Substitution for Definite Integrals

Changing the Limits of Integration via Substitution

When we evaluate the definite integral \(\int_a^b f(x) ~dx\), the limits of integration are assumed to be in terms of the variable \(x\) (i.e., we are integrating from \(x = a\) to \(x = b\)). If we apply the substitution \(u = g(x)\), then we have to rewrite the limits of integration in terms of the new variable \(u\). The substitution rule for definite integrals tells us exactly how to do that.

Substitution Rule for Definite Integrals

\[\int_{x=a}^{x=b} f(g(x))g'(x)~dx = \int_{u=g(a)}^{u=g(b)} f(u) ~du\]

where \(u=g(x)\) and \(du = g'(x) ~dx\).

Example 1

Using substitution to integrate rational functions

Evaluate \(\displaystyle \int_{1}^{2} \frac{6x^2}{2x^3 + 1}~dx\).

Step 1: Identify a suitable substitution.

Based on rewriting the integral in the following form

\[\int_{x=1}^{x=2} (2x^3+1)^{-1} 6x^2 ~dx\]

let \(u = 2x^3+1\) and \(du = 6x^2 ~du\).

Step 2: Determine the new limits of integration using the substitution \(u = 2x^3+1\).

\[\begin{align*} \text{When } x=2 ~~&\Longrightarrow~~ u = 2(2)^3 + 1 = 17 \\ \text{When } x=1 ~~&\Longrightarrow~~ u = 2(1)^3 + 1 = 3 \end{align*}\]

Step 3: Rewrite the integral in terms of \(u\) and \(du\).

\[\int_{x=1}^{x=2} (2x^3+1)^{-1} 6x^2 ~dx = \int_{u=3}^{u=17} u^{-1} ~du\]

Step 4: Evaluate the integral.

\[\begin{align*} \int_{u=3}^{u=17} \frac{1}{u}~du &= \ln|u| \Big|_3^{17} && \hbox{Since $\ln|u|$ is an antiderivative of $\dfrac{1}{u}$}\\ &= \ln(17) - \ln(3) && \hbox{Plug in limits of integration}\\ &= \ln(17/3) && \hbox{Since $\ln(m/n) = \ln(m) - \ln(n)$} \end{align*}\]

Therefore,

\[\int_{1}^{2} \frac{6x^2}{2x^3 + 1}~dx = \ln(17/3).\]

Example 2

Finding the area under a graph

Find the area of the region under the graph of \(f(x) = e^{-3x/2}\) between \(x = -2\) and \(x = 6\).

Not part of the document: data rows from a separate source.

/-- A single value that is due takes effect, on a state in which only its task has changed. -/
theorem applyVals_single {k c a : Nat} {v : F32} {s : State} (x : TaskSt) (hc : c < 32) (hfit : s.fitted = true)
    (hmode : isOutMode (s.fio1 c).mode = true) {t : State}
    (ht : t = (s.closeEdge.setTask k x).applyVals [(a, [(c, v)])]) :
    (t.fio1 c).owned = v ∧ (t.fio1 c).hasValue = true ∧ (t.pt c).epoch = a ∧ (∀ q, q ≠ c → t.pt q = s.pt q) ∧
      t.task1 k = x := by
  have hsame : s.closeEdge.setTask k x = { s with
      prog := ((s.closeEdge.setTask k x)).prog, edge := s.closeEdge.edge } := by
    rw [closeEdge_shape s]
    rfl
  have hfit' : (s.closeEdge.setTask k x).fitted = true := by
    rw [hsame]
    exact hfit
  have hmode' : isOutMode ((s.closeEdge.setTask k x).fio1 c).mode = true := by
    rw [hsame]
    exact hmode
  have hone : t = (s.closeEdge.setTask k x).applyPoint c v a := ht
  obtain ⟨hown, hhas, hep, hothers, -⟩ := applyPoint_applied (a := a) (v := v) hc hfit' hmode'
  rw [← hone] at hown hhas hep hothers
  refine ⟨hown, hhas, hep, fun q hq => (hothers q hq).trans ?_, ?_⟩
  · rw [hsame]
    rfl
  · rw [ht]
    exact applyVals_task1 _ _ k x

/-! ### The obligations -/

/-- Settles O26: a cycle's start, its publication effect by effect, and the values that take effect at their epochs. -/
theorem taskCyclesComplete : Obligations.TaskCyclesComplete := by
  unfold Obligations.TaskCyclesComplete
  refine ⟨fun k s hdue => ?_, fun k us y p s hcyc hprog hl hm hclosed hep hus => ?_,
    fun k s hl => ⟨⟨_, taskApply_live k hl, ?_⟩, _, stopValuesApply_live k hl, ?_⟩, fun c a v s hc hfit hmode => ?_⟩
  case refine_1 =>
    refine ⟨_, taskCycleStart_due hdue, rfl, task1_setTask_same _ _ _, rfl, rfl, rfl, rfl, rfl, fun j hj => ?_⟩
    exact task1_setTask_other _ _ hj
  case refine_2 =>
    obtain ⟨hdata, hmode, hout, ⟨sp, hown⟩, hothers⟩ := publishCycle_published s.closeEdge p k y us
    obtain ⟨hprog', -, -, -⟩ := closeEdge_fields s
    have hrun : s.closeEdge.runCycle p k y = s.runCycle p k y := by
      rw [closeEdge_shape s]
      rfl
    rw [hrun] at hdata hout
    rw [hprog'] at hmode hout
    rw [task1_of_prog hprog' k] at hown
    refine ⟨_, taskPublication_done hcyc hprog ((publishable_iff hl hm).mpr ⟨hclosed, hep, hus⟩), hdata, hmode.trans hm, ?_⟩
    rw [hown]
    refine ⟨rfl, rfl, rfl, rfl, rfl, rfl, rfl, rfl, ?_, fun j hj => (hothers j hj).trans (task1_of_prog hprog' j)⟩
    rw [hout, List.foldl_map]
    rfl
  case refine_3 =>
    have hown := applyVals_task1 (dueVals (s.task1 k).applyPend s.epoch) s.closeEdge k
      { s.task1 k with applyPend := laterVals (s.task1 k).applyPend s.epoch }
    have hprog := applyVals_prog (dueVals (s.task1 k).applyPend s.epoch) (s.closeEdge.setTask k
      { s.task1 k with applyPend := laterVals (s.task1 k).applyPend s.epoch })
    rw [hown, hprog]
    exact ⟨rfl, rfl, congrArg (fun q => q.run.data) (closeEdge_fields s).1, rfl⟩
  case refine_4 =>
    have hown := applyVals_task1 (dueVals (s.task1 k).stopPend s.epoch) s.closeEdge k
      { s.task1 k with stopPend := laterVals (s.task1 k).stopPend s.epoch }
    have hprog := applyVals_prog (dueVals (s.task1 k).stopPend s.epoch) (s.closeEdge.setTask k
      { s.task1 k with stopPend := laterVals (s.task1 k).stopPend s.epoch })
    rw [hown, hprog]
    exact ⟨rfl, rfl, congrArg (fun q => q.run.data) (closeEdge_fields s).1, rfl⟩
  case refine_5 =>
    obtain ⟨hown, hhas, hep, -, hrest⟩ := applyPoint_applied (a := a) (v := v) hc hfit hmode
    exact ⟨hown, hhas, hep, hrest⟩

/-- Settles O51: each row under the hypotheses that place it. -/
theorem taskRowsComplete : Obligations.TaskRowsComplete := by
  unfold Obligations.TaskRowsComplete
  refine ⟨fun k s hl hord hk hm hen hct hcyc hlast => ?_,
    fun k us y p s hcyc hprog hl hm => ⟨fun hclosed hep hus => ?_, fun hno => ?_⟩,
    fun k c a v s hl hfit hc hmode hdue => ⟨fun hpend => ?_, fun hpend => ?_⟩⟩
  case refine_1 =>
    refine taskCycleStart_due ?_
    have hfirst : (!(s.task1 k).everPub || (s.task1 k).lastCycle != s.epoch) = true := by
      rcases hlast with h | h
      · rw [h]
        rfl
      · rw [bne_iff_ne.mpr h, Bool.or_true]
    simp only [State.cycleDue, State.orderOk, hl, decide_eq_true hord, decide_eq_true hk, hm, hen, hct, hcyc, hfirst]
    rfl
  case refine_2 => exact taskPublication_done hcyc hprog ((publishable_iff hl hm).mpr ⟨hclosed, hep, hus⟩)
  case refine_3 =>
    refine taskPublication_none hcyc hprog (Bool.eq_false_iff.mpr fun h => ?_)
    obtain ⟨hclosed, hep, -⟩ := (publishable_iff hl hm).mp h
    rcases hno with h | h
    · exact absurd (hclosed.symm.trans h) (by decide)
    · omega
  case refine_4 =>
    have happ := taskApply_live k hl
    rw [hpend, laterVals_due _ hdue, dueVals_due _ hdue] at happ
    exact ⟨_, happ, applyVals_single _ hc hfit hmode rfl⟩
  case refine_5 =>
    have happ := stopValuesApply_live k hl
    rw [hpend, laterVals_due _ hdue, dueVals_due _ hdue] at happ
    exact ⟨_, happ, applyVals_single _ hc hfit hmode rfl⟩

end Sys2Proof.Proofs

/-! PROOF. Controller modes, watchdogs, retained copies and the exchange of programs (R260 to R266, R276 to R281)
(O25). -/

namespace Sys2Proof.Proofs
open Sys2Proof.Machine Sys2Proof.Laws

/-- The fields of the program engine that outputs, posting and copies leave alone. -/
structure ProgKept (s t : State) : Prop where
  bankA : t.prog.bankA = s.prog.bankA
  bankB : t.prog.bankB = s.prog.bankB
  activeB : t.prog.activeB = s.prog.activeB
  hasActive : t.prog.hasActive = s.prog.hasActive
  staged : t.prog.staged = s.prog.staged
  op : t.prog.op = s.prog.op
  floor : t.prog.floor = s.prog.floor
  modeDue : t.prog.modeDue = s.prog.modeDue
  startDue : t.prog.startDue = s.prog.startDue
  mode : t.prog.run.mode = s.prog.run.mode
  data : t.prog.run.data = s.prog.run.data
  faultCause : t.prog.run.faultCause = s.prog.run.faultCause
  faultTask : t.prog.run.faultTask = s.prog.run.faultTask
  faultCycle : t.prog.run.faultCycle = s.prog.run.faultCycle
  faultEpoch : t.prog.run.faultEpoch = s.prog.run.faultEpoch

theorem progKept_of_progPart {s t : State} (h : progPart t = progPart s) : ProgKept s t := by
  simp only [progPart, Prod.mk.injEq] at h
  constructor <;> simp only [h]

theorem ProgKept.trans {s t u : State} (h : ProgKept s t) (h' : ProgKept t u) : ProgKept s u where
  bankA := h'.bankA.trans h.bankA
  bankB := h'.bankB.trans h.bankB
  activeB := h'.activeB.trans h.activeB
  hasActive := h'.hasActive.trans h.hasActive
  staged := h'.staged.trans h.staged
  op := h'.op.trans h.op
  floor := h'.floor.trans h.floor
  modeDue := h'.modeDue.trans h.modeDue
  startDue := h'.startDue.trans h.startDue
  mode := h'.mode.trans h.mode
  data := h'.data.trans h.data
  faultCause := h'.faultCause.trans h.faultCause
  faultTask := h'.faultTask.trans h.faultTask
  faultCycle := h'.faultCycle.trans h.faultCycle
  faultEpoch := h'.faultEpoch.trans h.faultEpoch

/-- A retained copy writes the copies alone (R280). -/
theorem doRetain_shape (s : State) : ∃ a b n l e, s.doRetain = { s with
    prog.retainA := a, prog.retainB := b, prog.retainNextB := n, prog.lastRetain := l, prog.retainEpoch := e } := by
  unfold State.doRetain
  split
  · exact ⟨_, _, _, _, _, rfl⟩
  · exact ⟨s.prog.retainA, s.prog.retainB, s.prog.retainNextB, s.prog.lastRetain, s.prog.retainEpoch, rfl⟩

Step 1: Find the definite integral that corresponds to the area of the given region.

Since \(e^{-3x/2} \geq 0\) for all \(x\), the area under the graph of \(f\) on \([-2,6]\) is given by

\[ \int_{x=-2}^{x=6} e^{-3x/2} ~dx.\]

Step 2: Identify a suitable substitution.

Let \(u = -3x/2\) and \(du = -\dfrac{3}{2}~dx\), or equivalently \(-\dfrac{2}{3} ~du = dx\).

Step 3: Determine the new limits of integration using the substitution \(u = -3x/2\).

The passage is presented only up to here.